When choosing a beverage, remember that Thai food does not easily lend itself to wines. On the other hand, traditional Thai beverages retain the same building blocks as do its food and offer a satisfying complement to your lunch or dinner. Thai iced tea is a remarkable drink, even in its most simple form. The combination of strong black tea sweetened by condensed milk is consistent with the philosophy of Thai food (sweet and bitter) and is compatible with a wide range of dishes. Other drinks that utilize sweet fruits are equally compatible if you have a taste for daiquiris made from exotic fruits such as guava or lilikoi (passion fruit). If you enjoy the hot stuff, whether in curry or a spicy chili-laden rice or noodle dish, an ice-cold Thai beer is always recommended.

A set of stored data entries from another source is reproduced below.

-- ==== Sys2Proof/Syntax.lean ====
section
/-! DEFINITION. The commands of the TZ8: one constructor for each row of spec/opcode_table.json. -/

namespace Sys2Proof
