/-! ## The heat sampler (R127, R209, R210, R338, R574) -/

/-- Counter index of sketch row r for a value: bits [20:0] of CRC-32C over its 8 bytes and r (R209). -/
def heatIndex (r v : Nat) : Nat := r * 2097152 + bn 0 21 (crc32c (bytesOfNat 8 v ++ [BitVec.ofNat 8 r]))

/-- The 16-bit counter at an index, four to a word. -/
def heatGet (s : State) (i : Nat) : Nat := bn (16 * (i % 4)) 16 (peek s (kIndex tHEAT (i / 4))).data

/-- A counter is incremented, saturating (R209). -/
def heatInc (s : State) (i : Nat) : State :=
  let v := heatGet s i
  rmw s (kIndex tHEAT (i / 4)) (bput 64 (16 * (i % 4)) 0xFFFF) (bput 64 (16 * (i % 4)) (if v = 0xFFFF then v else v + 1))

/-- The smallest of the line's three counters (R210). -/
def heatLine (s : State) (x : Nat) : Nat := min (heatGet s (heatIndex 0 x)) (min (heatGet s (heatIndex 1 x)) (heatGet s (heatIndex 2 x)))

/-- One sample of x (R209), which may raise HOT_LINE or HOT_BLOCK to the partner and FW (R574). -/
def heatSample (s : State) (eng x : Nat) : State :=
  let l0 := heatLine s x
  let b0 := heatGet s (heatIndex 3 (x / 65536))
  let s := heatInc (heatInc (heatInc (heatInc s (heatIndex 0 x)) (heatIndex 1 x)) (heatIndex 2 x)) (heatIndex 3 (x / 65536))
  let l1 := heatLine s x
  let b1 := heatGet s (heatIndex 3 (x / 65536))
  let line := bn 96 16 s.str.events
  let block := bn 112 16 s.str.events
  let who := if eng < 8 then [eng, qFW] else [qFW]
  let s := if l0 < line ∧ line ≤ l1 then event s who 0x2003 x (8 * l1) else s
  if b0 < block ∧ block ≤ b1 then event s who 0x2004 (x / 65536) (8 * b1) else s

/-- A resolved search that is eligible counts toward its engine's eighth, which is sampled (R127, R338). Counting it here and not at
its admission leaves out the searches that end LATE, and those that a peer runs and counts (log entry 53). An HFLD that names a
composer register, which no search holds when it is sampled, yields 0 (DESIGN CHOICE, log entry 53). -/
def heatCount (s : State) (tk : Token) : State :=
  let h := header s tk.profile tk.buf
  if hHen h && !tk.nosample then
    let n := (sget 0 s.search.sample tk.eng + 1) % 8
    let s := { s with search := { s.search with sample := sput 0 s.search.sample tk.eng n } }
    if n = 0 then heatSample s tk.eng (frVal (stepReg tk) (hHfld h)) else s
  else s

/-! ## Tokens -/

/-- A token without its request. -/
def Token.blank : Token where
  eng := 0
  kind := .partner
  incarn := 0
  tag := 0
  client := 0
  profile := 0
  buf := 0
  ver := 0
  gen := 0
  key := 0
  cx := 0
  lk0 := 0
  lk1 := 0
  level := 0
  steps := []
  resv := []
  rsv := false
  fwdFlag := false
  lowv := false
  ph := .running
  st := .ok
  hits := 0
  w0 := 0
  w1 := 0
  w2 := 0
  t0 := 0
  nosample := false
  away := none

/-- The tokens that an engine holds, of a sort. -/
def tokensOf (s : State) (eng : Nat) (p : Token → Bool) : Nat :=
  (s.search.tokens.filter (fun e => match e.2 with | some tk => decide (tk.eng = eng) && p tk | none => false)).length

def isProbed (tk : Token) : Bool := match tk.kind with | .probed .. => true | _ => false

/-- The inactive buffer of a slot that a search still holds; a PROBE holds none (R136). -/
def bufferHeld (s : State) (n : Nat) : Bool :=
  s.search.tokens.any (fun e => match e.2 with | some tk => decide (tk.profile = n ∧ tk.buf = 1 - activeBuf s n) && !isProbed tk | none => false)

/-- A token enters under the next number. -/
def addTok (s : State) (tk : Token) : Nat × State :=
  let n := s.search.next
  (n, setTok { s with search := { s.search with next := n + 1 } } n (some tk))

/-- The first level that has steps is issued; a profile without steps goes straight to its composer (R105). -/
def startLevels (s : State) (tok : Nat) (tk : Token) (first : Nat) : State :=
  let (tk, s) := markerAll s tk
  issueLevel (setTok s tok (some tk)) tok first

/-- The search is forwarded to rank r (R114, R333, R347). None: no forward tag is free, so it waits. -/
def forward (s : State) (tok : Nat) (tk : Token) (r : Nat) (l0 : Bool) : Option State :=
  match pathTo s r with
  | none => none
  | some q =>
    match freeTag ((getPort s q).fwdTags.map (·.1)) with
    | none => none
    | some g =>
      let s := setTok s tok (some { tk with ph := .away, away := some (g, q) })
      let s := modPort s q (fun x => { x with fwdTags := x.fwdTags ++ [(g, tok)] })
      some (sendBy s q r (fwdSlots tk.profile l0 tk.nosample g tk.ver (rank s) tk.key tk.cx))

/-- A token ends with a status found before its composer (R122 rules 4 to 6, R123). -/
def Token.endWith (tk : Token) (st : Status) : Token := { tk with ph := .resolved, st := st, w0 := 0, w1 := 0, w2 := 0 }

/-! ## Admission (R24, R25, R122, R333) -/

/-- The rank that owns a routed search: the route mirror's winner with the largest TAG, or none (R333). -/
def ownerRank (s : State) (key : BitVec 192) (cx : Word) : Option Nat :=
  let k : BitVec 96 := bf 0 96 (routeKey s key cx)
  (s.marker.mirror.foldl (fun (best : Option (Nat × Nat)) m =>
    if m.2.1 &&& (m.1 ^^^ k) = 0 then
      (match best with
       | some b => if b.1 < m.2.2.1 then some (m.2.2.1, m.2.2.2) else best
       | none => some (m.2.2.1, m.2.2.2))
    else best) none).map (·.2)

/-- The search leaves admission with an answer and no step run (R122 rules 2 and 3, R265, R371). Its tag is in flight until the
answer is sent (R24, R282). -/
def answerAtAdmission (s : State) (p : Nat) (x : Slot) (st : Status) (ver : BitVec 16) : State :=
  send (modPort s p (fun y => { y with tags := y.tags ++ [qTag x] })) p [srspSlot st 0 (qTag x) (qClient x) ver (if lowV s then 4 else 0) 0 0 0]

/-- The status that admission itself gives, if any, by the order of R122: rules 2 and 3 need the header's first word, where EN, PORTS
and VER stand, and a bad word elsewhere in the buffer comes after them (R371). -/
def admissionStatus (s : State) (p : Nat) (x : Slot) : Option Status :=
  let n := qProfile x
  let h := header s n (activeBuf s n)
  firstStatus
    [(decide (qOp x ≠ 0), .malformed), ((peek s (kProf n (activeBuf s n) 0)).bad, .internal),
     (!hEn h || !bit p (hPorts h), .malformed),
     (qVchk x && decide (qQual x % 65536 ≠ (hVer h).toNat), .staleVersion), (profBad s n (activeBuf s n), .internal)]

/-- The token of an admitted search. -/
def admitToken (s : State) (p : Nat) (x : Slot) : Token :=
  let n := qProfile x
  let f := activeBuf s n
  let cx := ctxWord s p x
  let lk := fieldMap s n f (qKey x) cx
  { Token.blank with eng := p, incarn := (getPort s p).incarn, tag := qTag x, client := qClient x, profile := n, buf := f,
                     ver := hVer (header s n f), gen := s.search.gen, key := qKey x, cx := cx, lk0 := lk.1, lk1 := lk.2,
                     steps := List.replicate 4 .blank, lowv := lowV s, t0 := now s, nosample := qNosample x }

/-- Both header words of slot n's active buffer read well: HEN and HFLD stand in them. -/
def headerRead (s : State) (n : Nat) : Bool := ((profKeys n (activeBuf s n)).take 2).all (fun k => !(peek s k).bad)

/-- The admitted search starts: here, or at the rank that owns it (R333); with no path it is answered INTERNAL (R360).
None: no forward tag is free. -/
def startSearch (s : State) (p tok : Nat) (tk : Token) : Option State :=
  let s0 := setTok s tok (some tk)
  let owner := if 1 < crewSize s ∧ bit tk.profile s.str.routed = true then ownerRank s tk.key tk.cx else none
  match owner with
  | none => some (startLevels s0 tok tk 0)
  | some r =>
    if r = rank s then some (startLevels s0 tok tk 0)
    else if !reaches s r then some (heatCount (setTok (unreach s0 p r) tok (some (tk.endWith .internal))) tk)
    else forward s0 tok tk r true

/-- SRCH (R24): the request at the head of port p's ingress is admitted, answered at admission, or discarded (R25). It
waits in ingress while the engine has no token free. -/
def admitSearch (s : State) (p : Nat) : State :=
  match ingressHead s p cSRCH with
  | none => s
  | some x =>
    if !admitting s then s
    else if (getPort s p).tags.contains (qTag x) then
      event (countPort (takeHead s p cSRCH) p 2 1) [p] 0x1001 p (qTag x)
    else if 8192 ≤ tokensOf s p (fun _ => true) then s
    else
      let s1 := countPort (takeHead s p cSRCH) p 0 1
      match admissionStatus s p x with
      | some st =>
        let n := qProfile x
        let s1 := if profBad s n (activeBuf s n) then (profKeys n (activeBuf s n)).foldl touchQ s1 else s1
        let s1 := if st = .internal ∧ headerRead s n = true then heatCount s1 (admitToken s p x) else s1
        answerAtAdmission s1 p x st (hVer (header s n (activeBuf s n)))
      | none =>
        let s1 := modPort s1 p (fun y => { y with tags := y.tags ++ [qTag x] })
        let s1 := (profKeys (qProfile x) (activeBuf s (qProfile x))).foldl touch s1
        let tk := admitToken s p x
        let (tok, s1) := addTok s1 tk
        (startSearch s1 p tok tk).getD s

def execSrch (p : Fin 8) (s : State) : Host.Outcome State Fault Refusal := .next (admitSearch s p.val)

/-! ## Lookup steps -/

/-- A ROUTE winner that names another rank forwards the search there for levels 1 to 3 (R114). None: it must wait. -/
def routeOn (s : State) (tok i : Nat) : Option State :=
  match getTok s tok with
  | none => some s
  | some tk =>
    let x := stepAt tk i
    let r := bn 0 2 x.o0
    let here := match tk.kind with | .partner => true | _ => false
    if sKind (tokDesc s tk i) = 4 ∧ x.ph = .ended ∧ x.hit = true ∧ x.fail = none ∧ here = true ∧ 1 < crewSize s ∧ r ≠ rank s then
      if !reaches s r then some (setTok (unreach s tk.eng r) tok (some (setStep tk i { x with fail := some .internal })))
      else forward s tok tk r false
    else some s

/-- A bank that a step probes stands in a frozen group; of a 192-trit table, its odd bank too (R312). -/
def frozenProbe (s : State) (w : Nat) (bs : List ProbeBank) : Bool :=
  bs.any (fun b => bankFrozen s b.site || (decide (w = 2) && bankFrozen s b.odd) ||
    (match b.twin with | some y => bankFrozen s y.2.1 || (decide (w = 2) && bankFrozen s y.2.2) | none => false))

/-- MATCH_STEP (R86): the banks of an issued step return their winners, or the step waits at a frozen bank (R312). -/
def matchStep (s : State) (tok i : Nat) : State :=
  match getTok s tok with
  | none => s
  | some tk =>
    let x := stepAt tk i
    let d := tokDesc s tk i
    if tk.ph ≠ .running ∨ x.ph ≠ .issued ∨ sKind d < 2 then s
    else if frozenProbe s (tWidth s (sTable d)) x.banks = true then s
    else
      let (y, s1) := searchStep s d (stepKey s tk i) x
      (routeOn (setTok s1 tok (some (setStep tk i y))) tok i).getD s

def execMatchStep (tok : Nat) (step : Fin 4) (s : State) : Host.Outcome State Fault Refusal := .next (matchStep s tok step.val)

/-- DISAGREEMENT_RESOLUTION (R87, R90): the step's banks that disagreed or failed validation are resolved; RSV is set. -/
def disagreement (s : State) (tok i : Nat) : State :=
  match getTok s tok with
  | none => s
  | some tk =>
    let x := stepAt tk i
    let d := tokDesc s tk i
    if tk.ph ≠ .running ∨ x.ph ≠ .disagree ∨ frozenProbe s (tWidth s (sTable d)) (x.banks.filter (·.resolve)) = true then s
    else
      let (y, s1) := resolveStep s d (stepKey s tk i) x
      (routeOn (setTok s1 tok (some { setStep tk i y with rsv := true })) tok i).getD s

/-- REPAIR_WRITE (R88): the repair at the head of engine e's repair queue is made or dropped. -/
def execRepairWrite (e : Fin 8) (s : State) : Host.Outcome State Fault Refusal := .next (repairWrite s e.val)

/-- The outcome words of an INDEX step (R108, R212): words beyond the row's width are zero. -/
def indexWords (s : State) (t row : Nat) (x : StepRun) : StepRun :=
  let v := rowVal s t row
  { x with ph := .ended, hit := true, o0 := bf 0 64 v, o1 := bf 64 64 v, o2 := bf 128 64 v, o3 := bf 192 64 v }

/-- A reference names a step outcome (R109). -/
def fromOutcome (r : BitVec 17) : Bool := decide (frReg r < 16)

/-- Reservations in flight of the searches of an engine: each may come to stand in its port's in-hand set (R113). -/
def reserving (s : State) (eng : Nat) : Nat :=
  s.search.tokens.foldl (fun n e => match e.2 with | some tk => if tk.eng = eng then n + tk.resv.length else n | none => n) 0

/-- An allocation (R112, R221, R234): the head of the named list is reserved, while the port's in-hand set has room for it beside
the reservations in flight (R233). alt says that the alternate condition held. A search that ROUTE forwarded allocates at the peer
under its cascade engine's number, 8 to 10, as if that were the port (DESIGN CHOICE, log entry 111). -/
def allocate (s : State) (tk : Token) (d : BitVec 128) (list : Nat) (alt : Bool) (x : StepRun) : StepRun × List Resv × State :=
  if list = 17 ∧ alt = true then
    ({ x with ph := .ended, o0 := (stepAt tk (frReg (sCond d) / 4)).o0 }, [], s)
  else if 1024 ≤ (sget [] s.life.inhand tk.eng).length + reserving s tk.eng then
    ({ x with ph := .ended, fail := some .malformed }, [], event s [tk.eng] 0x1007 tk.eng 0)
  else
    match sget [] s.life.lists list with
    | [] => ({ x with ph := .ended }, [], s)
    | pa :: rest =>
      ({ x with ph := .ended, hit := true, o0 := bput 64 0 pa ||| bput 64 24 list ||| bput 64 63 1 }, [⟨list, pa⟩],
       { s with life := { s.life with lists := sput [] s.life.lists list rest } })

/-- INDEX_STEP (R108, R109, R112): the step reads its row, or that of the alternate table, or allocates. The end of an allocator
table is its capacity, descriptor bytes 8 to 11, as of every other table; the list count of R484 is not consulted (DESIGN CHOICE,
log entry 112). -/
def indexStep (s : State) (tok i : Nat) : State :=
  match getTok s tok with
  | none => s
  | some tk =>
    let x := stepAt tk i
    let d := tokDesc s tk i
    if tk.ph ≠ .running ∨ x.ph ≠ .issued ∨ sKind d ≠ 1 then s
    else
      let alt := decide (frReg (sCond d) ≠ 31) && condHolds tk d
      let t := if alt then sAtable d else sTable d
      let ref := if alt then sArow d else sRow d
      let row := frVal (stepReg tk) ref
      if tCap s t ≤ row then
        let out := fromOutcome ref
        let s := if out then event s [qFW] 0x2009 (tk.profile + 256 * t) row else s
        setTok s tok (some (setStep tk i { x with ph := .ended, fail := some (if out then .internal else .malformed) }))
      else if tKind s t = 4 then
        let (y, rs, s) := allocate s tk d row alt x
        setTok s tok (some { setStep tk i y with resv := tk.resv ++ rs })
      else if rowBad s t row then
        setTok ((rowKeys s t row).foldl touchQ s) tok (some (setStep tk i { x with ph := .ended, fail := some .poison }))
      else setTok (touchAll s (rowKeys s t row)) tok (some (setStep tk i (indexWords s t row x)))

def execIndexStep (tok : Nat) (step : Fin 4) (s : State) : Host.Outcome State Fault Refusal := .next (indexStep s tok step.val)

Dessert at Thai restaurants can either be simple or elaborate. Coconut ice cream and various tropical fruit infused sorbets or sherbets can be found on most menus. Fried bananas are also commonplace. A restaurant with a more authentic and extensive menu will offer additional fare such as Sungkaya a steamed coconut custard or various dishes using lychee fruit.

As is the case with many foods from the Orient, there are unique herbs and spices that are central to Thai cooking. Finding them is not always easy, although the upsurge of interest in Thai cooking has made many of these products readily available. If you are prepared to do some easy substitutions, you can still capture the essence of wonderful Thai cooking at home. Remember the building blocks and be creative and soon you'll be fixing wonderful Thai dishes in the comfort of your own kitchen.